Other algorithms based matrix factorization have been proposed for recommendation, which assume that the preference of a user can be represented by a small number of unobserved features, such as probabilistic matrix factorization (PMF) [12], variational Bayesian matrix factorization (VBMF) [34], Bayesian probabilistic matrix factorization (BPMF) [13], and general probabilistic matrix factorization (GPMF) [35]. However, these methods suffer from the “data sparsity” problem and the “cold start” problem. These problems have further been addressed in our work by fusing social relations among users with rating data, which can help to improve the performance of recommender systems.

5. Conclusion

In our study of recommendation method, we found two prevalent problems which must be resolved in order to make a more useful recommendation. The first problem regards dealing with the possible diffusions of trust between various users and the second is the data sparsity problem. As discussed earlier, the challenge arises in finding the ideal tradeoff between the accuracy and efficiency, which is the focus in this paper.

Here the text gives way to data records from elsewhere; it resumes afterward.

-- ==== Sys2Proof/Laws/Path.lean ====
section
/-! SUPPORT. What the memory path's operations change: the acceptance of requests, the grant, the end of a drain, the
completions' access to memory; and that they keep the sizes of the queues. -/

namespace Sys2Proof.Machine

/-! ### Acceptance (R144): it touches the waiting requests, the write queue, the tracker, the answers, and raises events -/

/-- A view that an acceptance's three updates keep is kept by the acceptance of a list. -/
theorem acceptFrom_keeps {α : Type} (v : State → α) (hq : ∀ s out, v (State.joinQueue s out) = v s)
    (ht : ∀ s out, v (State.joinTracker s out) = v s) (hu : ∀ (s : State) us, v { s with upstream := us } = v s)
    (rs : List UpRequest) (s : State) : v (acceptFrom rs s) = v s := by
  induction rs generalizing s with
  | nil => exact hu s []
  | cons r rs ih =>
    unfold acceptFrom
    split
    · exact hu s _
    · next t h =>
      rw [ih]
      unfold State.tryAccept at h
      split at h <;> (try dsimp only at h) <;> split at h <;> cases h
      · exact hq s _
      · exact ht s _

/-- The same for the acceptance of what waits. -/
theorem acceptWaiting_keeps {α : Type} (v : State → α) (hq : ∀ s out, v (State.joinQueue s out) = v s)
    (ht : ∀ s out, v (State.joinTracker s out) = v s) (hu : ∀ (s : State) us, v { s with upstream := us } = v s)
    (s : State) : v s.acceptWaiting = v s := by
  unfold State.acceptWaiting; split
  · rfl
  · exact acceptFrom_keeps v hq ht hu _ s

@[simp] theorem State.acceptWaiting_mem (s : State) : s.acceptWaiting.mem = s.mem :=
  acceptWaiting_keeps (·.mem) (fun _ _ => rfl) (fun _ _ => rfl) (fun _ _ => rfl) s
@[simp] theorem State.acceptWaiting_resetAsserted (s : State) : s.acceptWaiting.resetAsserted = s.resetAsserted :=
  acceptWaiting_keeps (·.resetAsserted) (fun _ _ => rfl) (fun _ _ => rfl) (fun _ _ => rfl) s
@[simp] theorem State.acceptWaiting_inFlight (s : State) : s.acceptWaiting.inFlight = s.inFlight :=
  acceptWaiting_keeps (·.inFlight) (fun _ _ => rfl) (fun _ _ => rfl) (fun _ _ => rfl) s
@[simp] theorem State.acceptWaiting_activeCredits (s : State) : s.acceptWaiting.activeCredits = s.activeCredits :=
  acceptWaiting_keeps (·.activeCredits) (fun _ _ => rfl) (fun _ _ => rfl) (fun _ _ => rfl) s
@[simp] theorem State.acceptWaiting_stagedCredits (s : State) : s.acceptWaiting.stagedCredits = s.stagedCredits :=
  acceptWaiting_keeps (·.stagedCredits) (fun _ _ => rfl) (fun _ _ => rfl) (fun _ _ => rfl) s
@[simp] theorem State.acceptWaiting_drain (s : State) : s.acceptWaiting.drain = s.drain :=
  acceptWaiting_keeps (·.drain) (fun _ _ => rfl) (fun _ _ => rfl) (fun _ _ => rfl) s
@[simp] theorem State.acceptWaiting_scanNext (s : State) : s.acceptWaiting.scanNext = s.scanNext :=
  acceptWaiting_keeps (·.scanNext) (fun _ _ => rfl) (fun _ _ => rfl) (fun _ _ => rfl) s
@[simp] theorem State.acceptWaiting_surfaces (s : State) : s.acceptWaiting.surfaces = s.surfaces :=
  acceptWaiting_keeps (·.surfaces) (fun _ _ => rfl) (fun _ _ => rfl) (fun _ _ => rfl) s
@[simp] theorem State.acceptWaiting_damage (s : State) : s.acceptWaiting.damage = s.damage :=
  acceptWaiting_keeps (·.damage) (fun _ _ => rfl) (fun _ _ => rfl) (fun _ _ => rfl) s
@[simp] theorem State.acceptWaiting_layers (s : State) : s.acceptWaiting.layers = s.layers :=
  acceptWaiting_keeps (·.layers) (fun _ _ => rfl) (fun _ _ => rfl) (fun _ _ => rfl) s
@[simp] theorem State.acceptWaiting_comp (s : State) : s.acceptWaiting.comp = s.comp :=
  acceptWaiting_keeps (·.comp) (fun _ _ => rfl) (fun _ _ => rfl) (fun _ _ => rfl) s
@[simp] theorem State.acceptWaiting_turn (s : State) : s.acceptWaiting.turn = s.turn :=
  acceptWaiting_keeps (·.turn) (fun _ _ => rfl) (fun _ _ => rfl) (fun _ _ => rfl) s
@[simp] theorem State.acceptWaiting_job (s : State) : s.acceptWaiting.job = s.job :=
  acceptWaiting_keeps (·.job) (fun _ _ => rfl) (fun _ _ => rfl) (fun _ _ => rfl) s
@[simp] theorem State.acceptWaiting_streams (s : State) : s.acceptWaiting.streams = s.streams :=
  acceptWaiting_keeps (·.streams) (fun _ _ => rfl) (fun _ _ => rfl) (fun _ _ => rfl) s
@[simp] theorem State.acceptWaiting_outputs (s : State) : s.acceptWaiting.outputs = s.outputs :=
  acceptWaiting_keeps (·.outputs) (fun _ _ => rfl) (fun _ _ => rfl) (fun _ _ => rfl) s
@[simp] theorem State.acceptWaiting_links (s : State) : s.acceptWaiting.links = s.links :=
  acceptWaiting_keeps (·.links) (fun _ _ => rfl) (fun _ _ => rfl) (fun _ _ => rfl) s
@[simp] theorem State.acceptWaiting_linkSettings (s : State) : s.acceptWaiting.linkSettings = s.linkSettings :=
  acceptWaiting_keeps (·.linkSettings) (fun _ _ => rfl) (fun _ _ => rfl) (fun _ _ => rfl) s
@[simp] theorem State.acceptWaiting_port (s : State) : s.acceptWaiting.port = s.port :=
  acceptWaiting_keeps (·.port) (fun _ _ => rfl) (fun _ _ => rfl) (fun _ _ => rfl) s
@[simp] theorem State.acceptWaiting_pending (s : State) : s.acceptWaiting.pending = s.pending :=
  acceptWaiting_keeps (·.pending) (fun _ _ => rfl) (fun _ _ => rfl) (fun _ _ => rfl) s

In this study, we have presented the DiffTrust + PMF method and achieved good results in recommendation. We have (1) significantly studied the implicit relationship of the trust network based on diffusion theory and alleviated the data sparsity problem, and (2) made use of the users’ tastes and their trusted friends’ favors for recommendation by integrating diffusion trust model into probabilistic factor graph. Experimental results based on real datasets showed that our method of combining DiffTrust with the PMF can achieve high performance.

In this paper, we only use the trust information, while distrust statements are also provided in many online social networks. The future work intends to apply distrust information to recommendation systems. An important problem worthy of future research is how the distrust relations affect the user preference.

Conflict of Interests

The authors declare that there is no conflict of interests regarding the publication of this paper.

Acknowledgments

Authors would like to thank anonymous reviewers for their valuable suggestions that help us improve the quality of the paper. This work is supported by National Natural Science Foundation of China (no. 61170192) and Natural Science Foundation of CQ (no. CSTC2012JJB 40012). Li Li is the corresponding author for the paper.